(Stored data entries)
Start of Block

-- ==== Sys2Proof/Machine/Maps.lean ====
section
/-!
DEFINITION. Sys2Proof/Machine/Maps.lean: reading, writing and removing a key of a sorted map.
-/
namespace Sys2Proof

/-- The pair list with `k` holding `v`. -/
def insertKey {α : Type} (k : Nat) (v : α) : List (Nat × α) → List (Nat × α)
  | [] => [(k, v)]
  | (a, b) :: t =>
    if k < a then (k, v) :: (a, b) :: t
    else if k = a then (k, v) :: t
    else (a, b) :: insertKey k v t

/-- The pair list without `k`. -/
def eraseKey {α : Type} (k : Nat) : List (Nat × α) → List (Nat × α)
  | [] => []
  | (a, b) :: t =>
    if k < a then (a, b) :: t
    else if k = a then t
    else (a, b) :: eraseKey k t

/-- The value a pair list holds for `k`. -/
def findKey {α : Type} (k : Nat) : List (Nat × α) → Option α
  | [] => none
  | (a, b) :: t => if k = a then some b else if k < a then none else findKey k t

/-- Every key of the list is above `k`. -/
def above {α : Type} (k : Nat) (l : List (Nat × α)) : Prop := ∀ p ∈ l, k < p.1

theorem rising_cons {α : Type} (a : Nat) (b : α) (t : List (Nat × α)) :
    rising ((a, b) :: t) = true ↔ above a t ∧ rising t = true := by
  induction t generalizing a b with
  | nil => simp [rising, above]
  | cons p t ih =>
    obtain ⟨c, d⟩ := p
    constructor
    · intro h
      simp only [rising, Bool.and_eq_true, decide_eq_true_eq] at h
      refine ⟨?_, h.2⟩
      intro q hq
      rcases List.mem_cons.1 hq with rfl | hq
      · exact h.1
      · exact Nat.lt_trans h.1 (((ih c d).1 h.2).1 q hq)
    · intro h
      simp only [rising, Bool.and_eq_true, decide_eq_true_eq]
      exact ⟨h.1 (c, d) (List.mem_cons_self ..), h.2⟩

theorem mem_insertKey {α : Type} {k : Nat} {v : α} {l : List (Nat × α)} {p : Nat × α}
    (h : p ∈ insertKey k v l) : p = (k, v) ∨ p ∈ l := by
  induction l with
  | nil => simpa [insertKey] using h
  | cons q t ih =>
    obtain ⟨a, b⟩ := q
    simp only [insertKey] at h
    split at h
    · simpa using h
    · split at h
      · rcases List.mem_cons.1 h with h | h
        · exact .inl h
        · exact .inr (List.mem_cons_of_mem _ h)
      · rcases List.mem_cons.1 h with h | h
        · exact .inr (h ▸ List.mem_cons_self ..)
        · rcases ih h with h | h
          · exact .inl h
          · exact .inr (List.mem_cons_of_mem _ h)

theorem mem_eraseKey {α : Type} {k : Nat} {l : List (Nat × α)} {p : Nat × α}
    (h : p ∈ eraseKey k l) : p ∈ l := by
  induction l with
  | nil => simp [eraseKey] at h
  | cons q t ih =>
    obtain ⟨a, b⟩ := q
    simp only [eraseKey] at h
    split at h
    · exact h
    · split at h
      · exact List.mem_cons_of_mem _ h
      · rcases List.mem_cons.1 h with h | h
        · exact h ▸ List.mem_cons_self ..
        · exact List.mem_cons_of_mem _ (ih h)

theorem rising_insertKey {α : Type} (k : Nat) (v : α) (l : List (Nat × α)) (h : rising l = true) :
    rising (insertKey k v l) = true := by
  induction l with
  | nil => simp [insertKey, rising]
  | cons q t ih =>
    obtain ⟨a, b⟩ := q
    have ht := (rising_cons a b t).1 h
    simp only [insertKey]
    split
    · rename_i hk
      refine (rising_cons ..).2 ⟨?_, h⟩
      intro p hp
      rcases List.mem_cons.1 hp with rfl | hp
      · exact hk
      · exact Nat.lt_trans hk (ht.1 p hp)
    · split
      · rename_i hk; subst hk
        exact (rising_cons ..).2 ht
      · rename_i h1 h2
        refine (rising_cons ..).2 ⟨?_, ih ht.2⟩
        intro p hp
        rcases mem_insertKey hp with rfl | hp
        · show a < k; omega
        · exact ht.1 p hp

theorem rising_eraseKey {α : Type} (k : Nat) (l : List (Nat × α)) (h : rising l = true) :
    rising (eraseKey k l) = true := by
  induction l with
  | nil => simp [eraseKey, rising]
  | cons q t ih =>
    obtain ⟨a, b⟩ := q
    have ht := (rising_cons a b t).1 h
    simp only [eraseKey]
    split
    · exact h
    · split
      · exact ht.2
      · refine (rising_cons ..).2 ⟨?_, ih ht.2⟩
        intro p hp
        exact ht.1 p (mem_eraseKey hp)

/-- A list with one element added at its end. -/
def snoc {α : Type} (l : List α) (a : α) : List α := l ++ [a]

/-- The value held for `k`, if any. -/
def KMap.get? {α : Type} (m : KMap α) (k : Nat) : Option α := findKey k m.cells

/-- The value held for `k`, or `d`. -/
def KMap.get {α : Type} (m : KMap α) (k : Nat) (d : α) : α := (m.get? k).getD d

/-- The map with `k` holding `v`. -/
def KMap.put {α : Type} (m : KMap α) (k : Nat) (v : α) : KMap α :=
  ⟨insertKey k v m.cells, rising_insertKey k v m.cells m.ok⟩

/-- The map without `k`. -/
def KMap.del {α : Type} (m : KMap α) (k : Nat) : KMap α :=
  ⟨eraseKey k m.cells, rising_eraseKey k m.cells m.ok⟩

/-- The map with the value of `k` (or `d`) replaced by `f` of it. -/
def KMap.upd {α : Type} (m : KMap α) (k : Nat) (d : α) (f : α → α) : KMap α := m.put k (f (m.get k d))

/-- The keys held. -/
def KMap.keys {α : Type} (m : KMap α) : List Nat := m.cells.map (·.1)

/-- The values held, in key order. -/
def KMap.vals {α : Type} (m : KMap α) : List α := m.cells.map (·.2)

/-- The map from a list of pairs, later pairs winning. -/
def KMap.ofList {α : Type} (l : List (Nat × α)) : KMap α := l.foldl (fun m p => m.put p.1 p.2) KMap.empty

/-- The pairs that meet `f`. -/
def KMap.keep {α : Type} (m : KMap α) (f : Nat → α → Bool) : KMap α :=
  KMap.ofList (m.cells.filter fun p => f p.1 p.2)

end Sys2Proof
end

End of Block

Set down each line exactly as it appears, starting at the top of the data and ending at the line containing "else if k = a then (k, v) :: t", and include no other lines.

-- ==== Sys2Proof/Machine/Maps.lean ====
section
/-!
DEFINITION. Sys2Proof/Machine/Maps.lean: reading, writing and removing a key of a sorted map.
-/
namespace Sys2Proof

/-- The pair list with `k` holding `v`. -/
def insertKey {α : Type} (k : Nat) (v : α) : List (Nat × α) → List (Nat × α)
  | [] => [(k, v)]
  | (a, b) :: t =>
    if k < a then (k, v) :: (a, b) :: t
    else if k = a then (k, v) :: t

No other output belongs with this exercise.